Patients with higher temperature readings have lower odds of responding, about 9.5% lower for each tenth of a degree Fahrenheit.
Higher Index
scores are associated with a higher probability of responding to treatment, after controlling for age, temperature, and percentage infiltrate, with the odds of response increasing by about 50% with each 1 point increase in Index relative to what is expected based on the other predictors.
Similarly, higher Infil
scores are associated with a higher probability of responding to treatment, after controlling for the other predictors, with the odds of response increasing by about 3.5% for each 1 point difference.
Let’s look at the predicted recovery probabilities for a few example patients.
To see what sensible values to plug in for Index
and Infil
are, let’s look at a scatterplot and five number summaries for these markers.
## [1] 1.0 6.0 9.0 13.5 20.0
## [1] 8.0 37.5 61.0 72.5 95.0
Patient 1a: 20 years old with relatively high index and infil scores, and a normal body temperature (favorable scenario)
## Age Temp Index Infil pi.hat lwr upr
## 1 20 986 13.5 72.5 0.9863171 0.8388001 0.9989996
We estimate that a patients with high index and infil scores and a normal body temp have at least an 83% chance of responding to treatment (the lower endpoint of the confidence interval)
Patient 1b: same as Patient 1a but with a fever of 101F
## Age Temp Index Infil pi.hat lwr upr
## 1 20 1010 13.5 72.5 0.8688945 0.5108812 0.9767723
If a patient like this has a fever, the probability of responding might still be as high as 97 or 98%, but it might be down to something like 51%.
Patient 2a: 50 years old, moderate index and infil scores (near the median), normal body temp
## Age Temp Index Infil pi.hat lwr upr
## 1 50 986 9 61 0.5615345 0.3450743 0.756861
Patients like this might have anywhere between a 34% and 75% chance of responding; our best guess is that their response chance is around 56%.
Patient 2b: Same as 2a but with a fever of 101F
## Age Temp Index Infil pi.hat lwr upr
## 1 50 1010 9 61 0.1053432 0.02034128 0.40038
The presence of a fever of 101F worsens the outlook for this patient considerably.
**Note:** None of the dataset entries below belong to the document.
/-- A write of DROP leaves the sticky bits of CFS as they are. -/
def Chip.cfsBits (c : Chip) (a : Nat) : Chip :=
  let d := c.put ⟨a, 1, 1⟩ (bitsOf (c.get ⟨a, 1, 1⟩ - (c.get ⟨a, 1, 1⟩ &&& 0)) 0 1)
  d.put ⟨a, 0, 1⟩ (bitsOf (d.get ⟨a, 0, 1⟩ - (d.get ⟨a, 0, 1⟩ &&& 0)) 0 1)

theorem foldl_cfs (p : PageDesc) (a : Nat) (m : Master) (o : Bool) (c : Chip) :
    cfsFields.foldl (writeField p a m 0 8#32 8#32 [] o) { s := c, ign := false, bad := false, applied := false } =
      { s := c.cfsBits a, ign := false, bad := false, applied := false } := rfl

/-- No header register is a parameter of a loop. -/
theorem atOnce_cfs (pg : PageSel) (h : Shadow) (c : Chip) (e : h.addr = pageBase pg + 0x1C) : hookAtOnce h c = false := by
  have hs : ∀ pg : PageSel, ((List.range 12).any fun n => slotAddr? n (pageBase pg + 0x1C)) = false := by decide +kernel
  have hs' := hs pg
  rw [List.any_eq_false] at hs'
  have hany : ((List.range 12).any fun n => slotAddr? n h.addr && c.get (Fld.HLP_ST_MODE n) == 0) = false := by
    rw [List.any_eq_false]
    intro n hn
    rw [e]
    simp [hs' n hn]
  unfold hookAtOnce
  rw [hany, Bool.and_false]

/-- Shadows of which none is selected stay. -/
theorem Chip.applyShadows_unselected (h : Hooks) (c : Chip) (b : Nat) (q : Shadow → Bool) (hq : ∀ x, q x = false) :
    c.applyShadows h b q = c := by
  have hf : (c.shadows.filter fun x => x.page == b && q x) = [] := by simp [hq]
  unfold Chip.applyShadows
  dsimp only
  rw [hf]
  rfl

/-- The chip after DROP: no shadow of the page waits any more. -/
def Chip.dropped (c : Chip) (b : Nat) : Chip :=
  let d := c.cfsBits (b + 0x1C)
  ({ d with shadows := d.shadows.filter (·.page != b) }).syncShadow b

theorem Chip.commit_drop {c d : Chip} {m : Master} {p : PageDesc} (pg : PageSel) (hb : p.base = pageBase pg)
    (hd : (c.dropped (pageBase pg)).headerPost m (pageBase pg) = d) :
    c.commit hooks m p 0x1C 0 8#32 = (St.ok, d.afterCommit) := by
  have hf : fieldsAt p 0x1C = some cfsFields := rfl
  have hz : readsZero p 0x1C = false := rfl
  have hcs : ∀ w old : Word, (cfsFields.any fun f => f.cls == .s && (f.acc == .rw || f.acc == .rwg) &&
      bitsOf w.toNat f.lo f.w != bitsOf old.toNat f.lo f.w && ((0 : Nat) == 0 || touches f 8#32)) = false := fun _ _ => rfl
  have hsel : ∀ (t u : Chip) (x : Shadow), (x.addr == pageBase pg + 0x1C && t.get (hBND (pageBase pg)) != 0xF && hookAtOnce x u) = false := by
    intro t u x
    by_cases e : x.addr = pageBase pg + 0x1C
    · rw [atOnce_cfs pg x u e, Bool.and_false]
    · rw [beq_eq_false_iff_ne.mpr e, Bool.false_and, Bool.false_and]
  unfold Chip.commit Chip.afterCommit
  simp only [hf, hb, show aliasWord 0 (c.rd (pageBase pg + 0x1C)) 8#32 = 8#32 from rfl, hcs, Bool.and_false, Bool.false_eq_true, if_false,
    show hooks.resv = hookResv from rfl, hookResv_cfs, foldl_cfs, Bool.false_and, show ¬ (0x1C : Nat) = 8 by decide, decide_false,
    show decide (0x40 ≤ (0x1C : Nat)) = false from rfl, ite_self, ne_eq, not_true_eq_false, show hooks.atOnce = hookAtOnce from rfl,
    Chip.applyShadows_unselected _ _ _ _ (hsel _ _), show ¬ (0x1C : Nat) = 0x18 by decide, if_true, show hooks.post = hookPost from rfl,
    show actsOn 0 8#32 cfsFields = true from rfl, Bool.not_true, Bool.or_false, hookPost_cfs, hz]
  subst hd
  rfl

/-- The page of a selector is powered where its die is (R42). -/
theorem Chip.deadRegion_pageBase {c : Chip} (hL : LOn c) (hA : AOn c) (pg : PageSel) : c.deadRegion (pageBase pg) = false := by
  obtain ⟨p, hp, -⟩ := pageAt_pageBase pg
  have hr := pageAt_region hp
  simp only [Chip.deadRegion, hL.1, hA]
  simp
  omega

/-- A write of a register that is not guarded, on a page where no write is held and no sequence armed, is committed where the checks of R84 pass. -/
theorem Chip.writeReg_commit {c : Chip} {m : Master} {l : Loc} {v : Word} {fs : List FieldDesc} (hal : l.alias_ = 0) (hlt : l.off < 0x800)
    (hheld : c.held.any (·.page == l.page.base) = false) (hlat : c.latch l.page.base = none) (hf : fieldsAt l.page l.off = some fs)
    (hg : guardedAt l.page l.off = false) (hperm : c.permits m l.page l.off v = true) (hown : (l.off = 0x20 → c.ownOk m l.page.base v = true))
    (hpre : hookPre m (l.page.base + l.off) v c = St.ok) (hst : c.stateOk m l.page l.off v = true) :
    c.writeReg hooks m l v = c.commit hooks m l.page l.off 0 v := by
  have hnt : ¬ 0x800 ≤ l.off := by omega
  have how : (decide (l.off = 0x20) && !c.ownOk m l.page.base v) = false := by
    by_cases e : l.off = 0x20
    · simp [hown e]
    · simp [e]
  have halias : aliasWord 0 (c.rd (l.page.base + l.off)) v = v := rfl
  unfold Chip.writeReg
  simp only [hnt, decide_false, Bool.false_eq_true, if_false, hheld, hlat, hf, Option.isNone_some, Bool.false_or, Bool.false_and,
    hal, halias, hperm, Bool.not_true, hg, Option.getD_some, judge_plain rfl hpre, hst, how, ne_eq, not_true_eq_false, St.perm, St.state, St.ok]
  exact (if_neg (by decide)).trans (if_neg (by decide))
The probability of responding may be as low as 2%, and our best guess is that it’s around 10%.
Patient 3: 75 years old, fever of 101F, low index and infil (unfavorable scenario)
## Age Temp Index Infil pi.hat lwr upr
## 1 75 1010 6 37.5 0.003443554 9.905594e-05 0.1075632
Even if our model is pessimistic, we doubt that the probability of responding to treatment is higher than 10% or so for a patient like this, and more likely it’s less than 1%.